- [SOURCE DATA]:
•••••
-- ==== Sys2Proof/Machine/Step.lean ====
section
/-! DEFINITION. One step. While the block is busy a step runs the accepted request `OP` from its first action to its
response, atomically (10_state.md R16; notes 2); while it is idle a step takes the host's next move (70_reset_and_hazards.md
R115), or changes nothing. -/

namespace Sys2Proof.Machine

/-- The accepted request runs: an illegal `OPC` is rejected first (60_exceptions.md R89), else the operation runs. -/
def State.runOp (s : State) : Host.Outcome State Fault Refusal :=
  match decodeRequest s.op with
  | .ok i => exec i s
  | .error _ => .next (s.reject .illegalOp)

/-- The idle block meets the host's next move (R115). A pause changes nothing: no rule depends on time (R8, R113). -/
def State.meetHost (s : State) : State :=
  match s.host with
  | [] => s
  | .request req :: _ => s.dropMove.accept req
  | .pause :: _ => s.dropMove
  | .blockReset :: _ => s.dropMove.blockReset
  | .requestThenReset _ :: _ => s.dropMove.abandon

/-- One step of the machine. -/
def step (s : State) : Host.Outcome State Fault Refusal :=
  if s.busy then s.runOp else .next s.meetHost

/-- The request word that makes the block send this command byte: `SENDCMD b` (R46, R53). -/
def commandRequest (b : Byte) : Request := requestWord 0x10#8 0#8 0#8 b

/-- `s` with the row's instruction where the next step fetches it: accepted in `OP` (R16). A command byte is fetched as the
`SENDCMD` request that sends it (notes 3, 15). -/
def State.withFetchWord (s : State) (nbits w : Nat) : State :=
  s.accept (if nbits = 8 then commandRequest (BitVec.ofNat 8 w) else BitVec.ofNat 32 w)

end Sys2Proof.Machine
end

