/-! ### dropMove -/

@[simp] theorem State.dropMove_bus (s : State) : (s.dropMove).bus = s.bus := rfl
@[simp] theorem State.dropMove_mirror (s : State) : (s.dropMove).mirror = s.mirror := rfl
@[simp] theorem State.dropMove_row (s : State) : (s.dropMove).row = s.row := rfl
@[simp] theorem State.dropMove_col (s : State) : (s.dropMove).col = s.col := rfl
@[simp] theorem State.dropMove_pos (s : State) : (s.dropMove).pos = s.pos := rfl
@[simp] theorem State.dropMove_w (s : State) : (s.dropMove).w = s.w := rfl
@[simp] theorem State.dropMove_din (s : State) : (s.dropMove).din = s.din := rfl
@[simp] theorem State.dropMove_busy (s : State) : (s.dropMove).busy = s.busy := rfl
@[simp] theorem State.dropMove_op (s : State) : (s.dropMove).op = s.op := rfl
@[simp] theorem State.dropMove_seq (s : State) : (s.dropMove).seq = s.seq := rfl
@[simp] theorem State.dropMove_fc (s : State) : (s.dropMove).fc = s.fc := rfl
@[simp] theorem State.dropMove_fr (s : State) : (s.dropMove).fr = s.fr := rfl
@[simp] theorem State.dropMove_status (s : State) : (s.dropMove).status = s.status := rfl
@[simp] theorem State.dropMove_rdata (s : State) : (s.dropMove).rdata = s.rdata := rfl
@[simp] theorem State.dropMove_timer (s : State) : (s.dropMove).timer = s.timer := rfl
@[simp] theorem State.dropMove_log (s : State) : (s.dropMove).log = s.log := rfl
@[simp] theorem State.dropMove_accepted (s : State) : (s.dropMove).accepted = s.accepted := rfl
@[simp] theorem State.dropMove_responses (s : State) : (s.dropMove).responses = s.responses := rfl
@[simp] theorem State.dropMove_host (s : State) : (s.dropMove).host = s.host.tail := rfl
@[simp] theorem State.dropMove_oracle (s : State) : (s.dropMove).oracle = s.oracle := rfl
@[simp] theorem State.dropMove_dev (s : State) : (s.dropMove).dev = s.dev := rfl

/-! ### blockReset and abandon -/

@[simp] theorem State.blockReset_bus (s : State) : s.blockReset.bus = State.reset.bus := rfl
@[simp] theorem State.blockReset_mirror (s : State) : s.blockReset.mirror = State.reset.mirror := rfl
@[simp] theorem State.blockReset_row (s : State) : s.blockReset.row = State.reset.row := rfl
@[simp] theorem State.blockReset_col (s : State) : s.blockReset.col = State.reset.col := rfl
@[simp] theorem State.blockReset_pos (s : State) : s.blockReset.pos = State.reset.pos := rfl
@[simp] theorem State.blockReset_w (s : State) : s.blockReset.w = State.reset.w := rfl
@[simp] theorem State.blockReset_din (s : State) : s.blockReset.din = State.reset.din := rfl
@[simp] theorem State.blockReset_busy (s : State) : s.blockReset.busy = State.reset.busy := rfl
@[simp] theorem State.blockReset_op (s : State) : s.blockReset.op = State.reset.op := rfl
@[simp] theorem State.blockReset_seq (s : State) : s.blockReset.seq = State.reset.seq := rfl
@[simp] theorem State.blockReset_fc (s : State) : s.blockReset.fc = State.reset.fc := rfl
@[simp] theorem State.blockReset_fr (s : State) : s.blockReset.fr = State.reset.fr := rfl
@[simp] theorem State.blockReset_status (s : State) : s.blockReset.status = State.reset.status := rfl
@[simp] theorem State.blockReset_rdata (s : State) : s.blockReset.rdata = State.reset.rdata := rfl
@[simp] theorem State.blockReset_timer (s : State) : s.blockReset.timer = State.reset.timer := rfl
@[simp] theorem State.blockReset_log (s : State) : s.blockReset.log = State.reset.log := rfl
@[simp] theorem State.blockReset_accepted (s : State) : s.blockReset.accepted = [] := rfl
@[simp] theorem State.blockReset_responses (s : State) : s.blockReset.responses = s.responses := rfl
@[simp] theorem State.blockReset_host (s : State) : s.blockReset.host = s.host := rfl
@[simp] theorem State.blockReset_oracle (s : State) : s.blockReset.oracle = s.oracle := rfl
@[simp] theorem State.blockReset_dev (s : State) : s.blockReset.dev = s.dev := rfl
•••••
- [GOAL OF THE EXERCISE]: The entries above hold the needed span. Transcribe exactly the lines from the one with "def commandRequest (b" to the one with "def State.withFetchWord (s", both included.

- [ANSWER TO THE PROBLEM]:
def commandRequest (b : Byte) : Request := requestWord 0x10#8 0#8 0#8 b

/-- `s` with the row's instruction where the next step fetches it: accepted in `OP` (R16). A command byte is fetched as the
`SENDCMD` request that sends it (notes 3, 15). -/
def State.withFetchWord (s : State) (nbits w : Nat) : State :=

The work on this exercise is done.